## WHAT YOU SHOULD DO
Within the data below, find the string "Option" and return each line where it occurs.

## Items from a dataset
□ □ □ □ □ □ □

-- ==== Sys2Proof/Laws/States.lean ====
section
/-! SUPPORT. What a change of a zone's state can do: entering a state, entering FENCED, starting anew. -/

namespace Sys2Proof.Machine

/-- The registers that a change of state can write beside its own: counts and flags of messages and verdicts, the HOLD
timer. -/
abbrev stateRegs : List Nat := [Reg.MSG_DROPPED, Reg.LINE_COUNT, linePage + 0x00C, Reg.GOV_HSTAT]

/-- A register map that differs from a zone's registers in those listed only. -/
def RegMapBut (l : List Nat) (z : Zone) (r : RegMap) : Prop :=
  smWf zoneRst 0 r = true ∧ ∀ k, k ∉ l → smGet zoneRst r k = z.reg k

theorem RegMapBut.refl {l : List Nat} {z : Zone} (h : z.regsWf = true) : RegMapBut l z z.regs := ⟨h, fun _ _ => rfl⟩

theorem RegMapBut.set {l : List Nat} {z : Zone} {r : RegMap} (h : RegMapBut l z r) {k : Nat} (hk : k ∈ l) (v : Word) :
    RegMapBut l z (smSet zoneRst r k v) := by
  refine ⟨regs_smSet_wf h.1 k v, fun j hj => ?_⟩
  have hne : j ≠ k := fun e => hj (by rw [e]; exact hk)
  rw [smGet_smSet h.1, if_neg hne, h.2 j hj]

theorem RegMapBut.trans {l : List Nat} {z z' : Zone} {r : RegMap} (h : RegMapBut l z z'.regs) (h' : RegMapBut l z' r) :
    RegMapBut l z r := ⟨h'.1, fun k hk => (h'.2 k hk).trans (h.2 k hk)⟩

theorem RegMapBut.mono {l l' : List Nat} {z : Zone} {r : RegMap} (h : RegMapBut l z r) (hl : l ⊆ l') : RegMapBut l' z r :=
  ⟨h.1, fun k hk => h.2 k (fun e => hk (hl e))⟩

/-- What creating a record does to the registers. -/
theorem Zone.send_but {z : Zone} {l : List Nat} (h : z.regsWf = true) (hl : Reg.MSG_DROPPED ∈ l) (cls code : Nat)
    (params : List Byte) : ∃ q r, z.send cls code params = { z with msgs := q, regs := r } ∧ RegMapBut l z r := by
  obtain ⟨q, r, e, w, g⟩ := Zone.send_full h cls code params
  exact ⟨q, r, e, w, fun k hk => g k (fun e => hk (e ▸ hl))⟩

/-- A zone that changes its state, and what may change with it: messages, registers of stateRegs, output, governor,
decimators, limiter, the hold of its pins. -/
def StateMove (s : ZSt) (z z' : Zone) : Prop :=
  ∃ q r o g d ph l, z' = { z with ctl := { z.ctl with st := s }, msgs := q, regs := r, out := o, gov := g, dec := d
                                  lim := l, pwr := { z.pwr with pinHold := ph } } ∧
    RegMapBut stateRegs z r ∧ g.ampFlt = z.gov.ampFlt ∧ g.baseReq = z.gov.baseReq

theorem StateMove.trans {s s' : ZSt} {a b c : Zone} (h : StateMove s a b) (h' : StateMove s' b c) : StateMove s' a c := by
  obtain ⟨q, r, o, g, d, ph, l, rfl, w, e1, e2⟩ := h
  obtain ⟨q', r', o', g', d', ph', l', rfl, w', e1', e2'⟩ := h'
  exact ⟨q', r', o', g', d', ph', l', rfl, RegMapBut.trans w w', e1'.trans e1, e2'.trans e2⟩

theorem StateMove.out {z : Zone} (h : z.regsWf = true) (o : ZOut) (ph : Bool) :
    StateMove z.ctl.st z { z with out := o, pwr := { z.pwr with pinHold := ph } } :=
  ⟨z.msgs, z.regs, o, z.gov, z.dec, ph, z.lim, rfl, .refl h, rfl, rfl⟩

theorem StateMove.gov {z : Zone} (h : z.regsWf = true) {g : ZGov} (e1 : g.ampFlt = z.gov.ampFlt)
    (e2 : g.baseReq = z.gov.baseReq) : StateMove z.ctl.st z { z with gov := g } :=
  ⟨z.msgs, z.regs, z.out, g, z.dec, z.pwr.pinHold, z.lim, rfl, .refl h, e1, e2⟩

theorem StateMove.regs {z : Zone} (h : z.regsWf = true) {k : Nat} (hk : k ∈ stateRegs) (v : Word) :
    StateMove z.ctl.st z (z.setReg k v) :=
  ⟨z.msgs, _, z.out, z.gov, z.dec, z.pwr.pinHold, z.lim, rfl, (RegMapBut.refl h).set hk v, rfl, rfl⟩

theorem StateMove.modGov {z : Zone} (h : z.regsWf = true) {f : ZGov → ZGov} (e1 : (f z.gov).ampFlt = z.gov.ampFlt)
    (e2 : (f z.gov).baseReq = z.gov.baseReq) : StateMove z.ctl.st z (z.modGov f) := StateMove.gov h e1 e2

theorem StateMove.putBit {z : Zone} (h : z.regsWf = true) {k : Nat} (hk : k ∈ stateRegs) (n : Nat) (b : Bool) :
    StateMove z.ctl.st z (z.putBit k n b) := StateMove.regs h hk _

theorem StateMove.count {z : Zone} (h : z.regsWf = true) {k : Nat} (hk : k ∈ stateRegs) (hi lo n : Nat) :
    StateMove z.ctl.st z (z.count k hi lo n) := StateMove.regs h hk _

theorem StateMove.setFlt {z : Zone} (h : z.regsWf = true) (n : Nat) : StateMove z.ctl.st z (z.setFlt linePage n) :=
  StateMove.regs h (by simp) _

theorem StateMove.refl {z : Zone} (h : z.regsWf = true) : StateMove z.ctl.st z z :=
  ⟨z.msgs, z.regs, z.out, z.gov, z.dec, z.pwr.pinHold, z.lim, rfl, .refl h, rfl, rfl⟩

theorem StateMove.dec {z : Zone} (h : z.regsWf = true) (d : Vector ZDec 4) : StateMove z.ctl.st z { z with dec := d } :=
  ⟨z.msgs, z.regs, z.out, z.gov, d, z.pwr.pinHold, z.lim, rfl, .refl h, rfl, rfl⟩
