/-- A legal ALU slot whose guard holds and that does not branch acts, and the next bundle follows. -/
theorem Zone.issue_acts {z : Zone} {h : HostC} {op : Nat} {f : AluF} (hg : z.dsp.guard f.g.val = true)
    (hb : (Bundle.ofAlu op f).aluBad z.dsp.pc = false) (ho : op < 24) {u y : Zone}
    (hu : (if op = 22 then z.fclr (Bundle.ofAlu op f).s (Bundle.ofAlu op f).x else z) = u)
    (hy : u.aluSlot z.dsp (Bundle.ofAlu op f) = y) :
    z.issue h (Bundle.ofAlu op f) = { y with dsp := y.dsp.after z.dsp.acc } := by
  have hi : (Bundle.ofAlu op f).illegal z.dsp = false := by
    have h25 : (op == 25) = false := by simpa using (by omega : op ≠ 25)
    have hm : (Bundle.ofAlu op f).macBad = false := rfl
    have he : (Bundle.ofAlu op f).memBad = false := rfl
    have ha : (Bundle.ofAlu op f).aop = op := rfl
    simp [Bundle.illegal, hm, he, hb, ha, h25]
  have hm (u : Zone) : (if z.dsp.guard (Bundle.ofAlu op f).gm then u.macSlot z.dsp (Bundle.ofAlu op f) else u) = u := ite_self u
  have he : (if z.dsp.guard (Bundle.ofAlu op f).ge then z.memSlot z.dsp h (Bundle.ofAlu op f) else (none, z)) = (none, z) :=
    ite_self _
  have hga : z.dsp.guard (Bundle.ofAlu op f).ga = true := hg
  have hc (e : ZDsp) : e.control z.dsp (Bundle.ofAlu op f) = e.next := ZDsp.control_next e hga ho
  unfold Zone.issue
  dsimp only
  rw [hi, if_neg (by simp), he]
  dsimp only
  rw [hm, hga, if_pos rfl, hc]
  simp only [and_true]
  rw [show (Bundle.ofAlu op f).aop = op from rfl, hu, hy]
  rfl

theorem Zone.issue_alu {z : Zone} {h : HostC} {op : Nat} {f : AluF} (hg : z.dsp.guard f.g.val = true)
    (hb : (Bundle.ofAlu op f).aluBad z.dsp.pc = false) (ho : op < 24) (ho' : op ≠ 22) {y : Zone}
    (hy : z.aluSlot z.dsp (Bundle.ofAlu op f) = y) :
    z.issue h (Bundle.ofAlu op f) = { y with dsp := y.dsp.after z.dsp.acc } :=
  Zone.issue_acts hg hb ho (if_neg ho') hy

/-- SAT by a store, its flag of the page, and what it reports (R80). -/
theorem Zone.dspSat_noted {z : Zone} (h : z.regsWf = true) (num : Nat) : ∃ q r,
    z.dspSat num = { z with dsp := { z.dsp with sat := true }, msgs := q, regs := r } ∧
    RegMapBut [0x300C, Reg.MSG_DROPPED] z r ∧ bit (smGet zoneRst r 0x300C) 2 = true := by
  have hb := Zone.bit_putBit_same h 0x300C (i := 2) (by decide) true
  have hw : (z.putBit 0x300C 2 true).regsWf = true := Zone.putBit_regsWf h _ _ _
  unfold Zone.dspSat
  split
  next hs =>
    have he : ({ z with dsp := { z.dsp with sat := true } } : Zone) = z := by rw [← hs]
    exact ⟨z.msgs, _, congrArg (Zone.setFlt · 0x3000 2) he.symm, (RegMapBut.refl h).set (by simp) _, hb⟩
  next hs =>
    unfold Zone.arith
    dsimp only
    split
    · obtain ⟨q, r, e, hr⟩ := Zone.send_but (l := [Reg.MSG_DROPPED]) (z := ({ z with dsp := { z.dsp with sat := true } }).setFlt 0x3000 2)
        hw (by simp) clsReport 0x0040 [BitVec.ofNat 8 (0x3000 / 1024), BitVec.ofNat 8 num, BitVec.ofNat 8 2]
      refine ⟨q, r, e, ?_, ?_⟩
      · exact RegMapBut.trans (z' := z.putBit 0x300C 2 true) ((RegMapBut.refl h).set (by simp) _) (hr.mono (by simp))
      · exact (congrArg (bit · 2) (hr.2 0x300C (by decide))).trans hb
    · exact ⟨z.msgs, _, rfl, (RegMapBut.refl h).set (by simp) _, hb⟩
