-- ==== Sys2Proof/Machine/Heads.lean ====
section
/-! DEFINITION. The head controller: the end of a measurement (R86), the phases of a step (R79, R80), samples (R81, R84),
windows (R82, R83), the head wait queue (R75, R78) and heads going out of service and returning (R74, R88). -/

namespace Sys2Proof.Machine

/-! ### The end of a measurement (R86, R87) -/

/-- A measurement on a bus, with a head or waiting for one. -/
structure Measurement where
  line : Nat
  program : Nat
  holder : Holder
  evaluate : Bool
  results : List StepResult
  deriving DecidableEq, Repr

/-- The measurement a context runs. -/
def Context.measurement (c : Context) : Measurement :=
  { line := c.line, program := c.program, holder := c.holder, evaluate := c.evaluate, results := c.results }

/-- The measurement a waiting bus has: no step results (R86). -/
def HeadWait.measurement (e : HeadWait) : Measurement :=
  { line := e.line, program := e.program, holder := e.holder, evaluate := e.evaluate, results := [] }

/-- The entry of a bus in the head wait queue (R75). -/
def waitOf (b : BusNo) (s : State) : Option HeadWait := s.headQueue.find? fun e => e.bus == b

/-- The measurement on a bus, if there is one: of its attached head, or of its place in the head wait queue. -/
def measurementOn (b : BusNo) (s : State) : Option Measurement :=
  match s.buses[b].head.bind fun h => s.heads[h].ctx with
  | some c => some c.measurement
  | none => (waitOf b s).map HeadWait.measurement

/-- A bus leaves the head wait queue. -/
def leaveQueue (b : BusNo) (s : State) : State := s.setHeadQueue (s.headQueue.filter fun e => e.bus != b)

/-- The record of a measurement (R86 step 1). -/
def Measurement.record (m : Measurement) (b : BusNo) (outcome : Reason) : Record :=
  { line := m.line, bus := b, program := m.program, holder := m.holder, outcome := outcome, results := m.results }

/-- Whether a measurement that ends is evaluated (R86 step 3, R112). -/
def Measurement.evaluated (m : Measurement) (outcome : Reason) : Bool := m.evaluate && outcome == .complete

/-- Steps 1 to 4 of the end of a measurement (R86): the record, its notice, the evaluation with its findings, and the
internal holder. `cond` is the condition the bus held before the event (R163). -/
def reportMeasurement (b : BusNo) (m : Measurement) (outcome : Reason) (cond : LineCond) (s : State) : State :=
  let r := m.record b outcome
  let s1 := pushNotice (addressee m.holder) (.measurementResult r) s
  if m.evaluated outcome then
    let e := evaluate r s1
    tellRecord m.holder outcome (some e) cond (handFindings e.findings s1)
  else tellRecord m.holder outcome none cond s1

/-- The record of a head commanded the rest word at the end of a measurement (R86 step 5, R73). -/
def HeadRec.returned (x : HeadRec) : HeadRec :=
  { x with state := .returning, word := .rest, bus := none, timer := some 0, ctx := none }

/-- The bus and its head are detached. -/
def detachBus (b : BusNo) (s : State) : State := s.setBus b { s.buses[b] with head := none }

/-- Step 5 of the end of a measurement (R86): an attached head is commanded the rest word and enters RETURNING. A head
that is not attached, or that R74 has taken out of service, is left as it is. -/
def returnHead (b : BusNo) (s : State) : State :=
  match s.buses[b].head with
  | none => s
  | some h =>
    detachBus b
      (countHead h (fun c => { c with measurementsEnded := satInc c.measurementsEnded })
        (s.setHead h s.heads[h].returned))

/-- The outcomes after which R69 decides the bus (R86 step 6). -/
def leavesByR69 : Reason → Bool
  | .complete => true
  | .headFault => true
  | .highwayLost => true
  | _ => false

/-- Step 6 of the end of a measurement (R69, R86): an outside holder's bus enters STANDBY, an internal holder's is
released with cause COMPLETE, a sweep bus that leaves being followed by a grant pass (R52). -/
def settleBus (b : BusNo) (holder : Holder) (s : State) : State :=
  if isOutside holder then enterMode b .standby s
  else if isSweep holder then grantPass (breakBus b .complete s)
  else breakBus b .complete s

□ □ □ □ □ □ □

## SOLUTION TO THE PROBLEM
def waitOf (b : BusNo) (s : State) : Option HeadWait := s.headQueue.find? fun e => e.bus == b
def measurementOn (b : BusNo) (s : State) : Option Measurement :=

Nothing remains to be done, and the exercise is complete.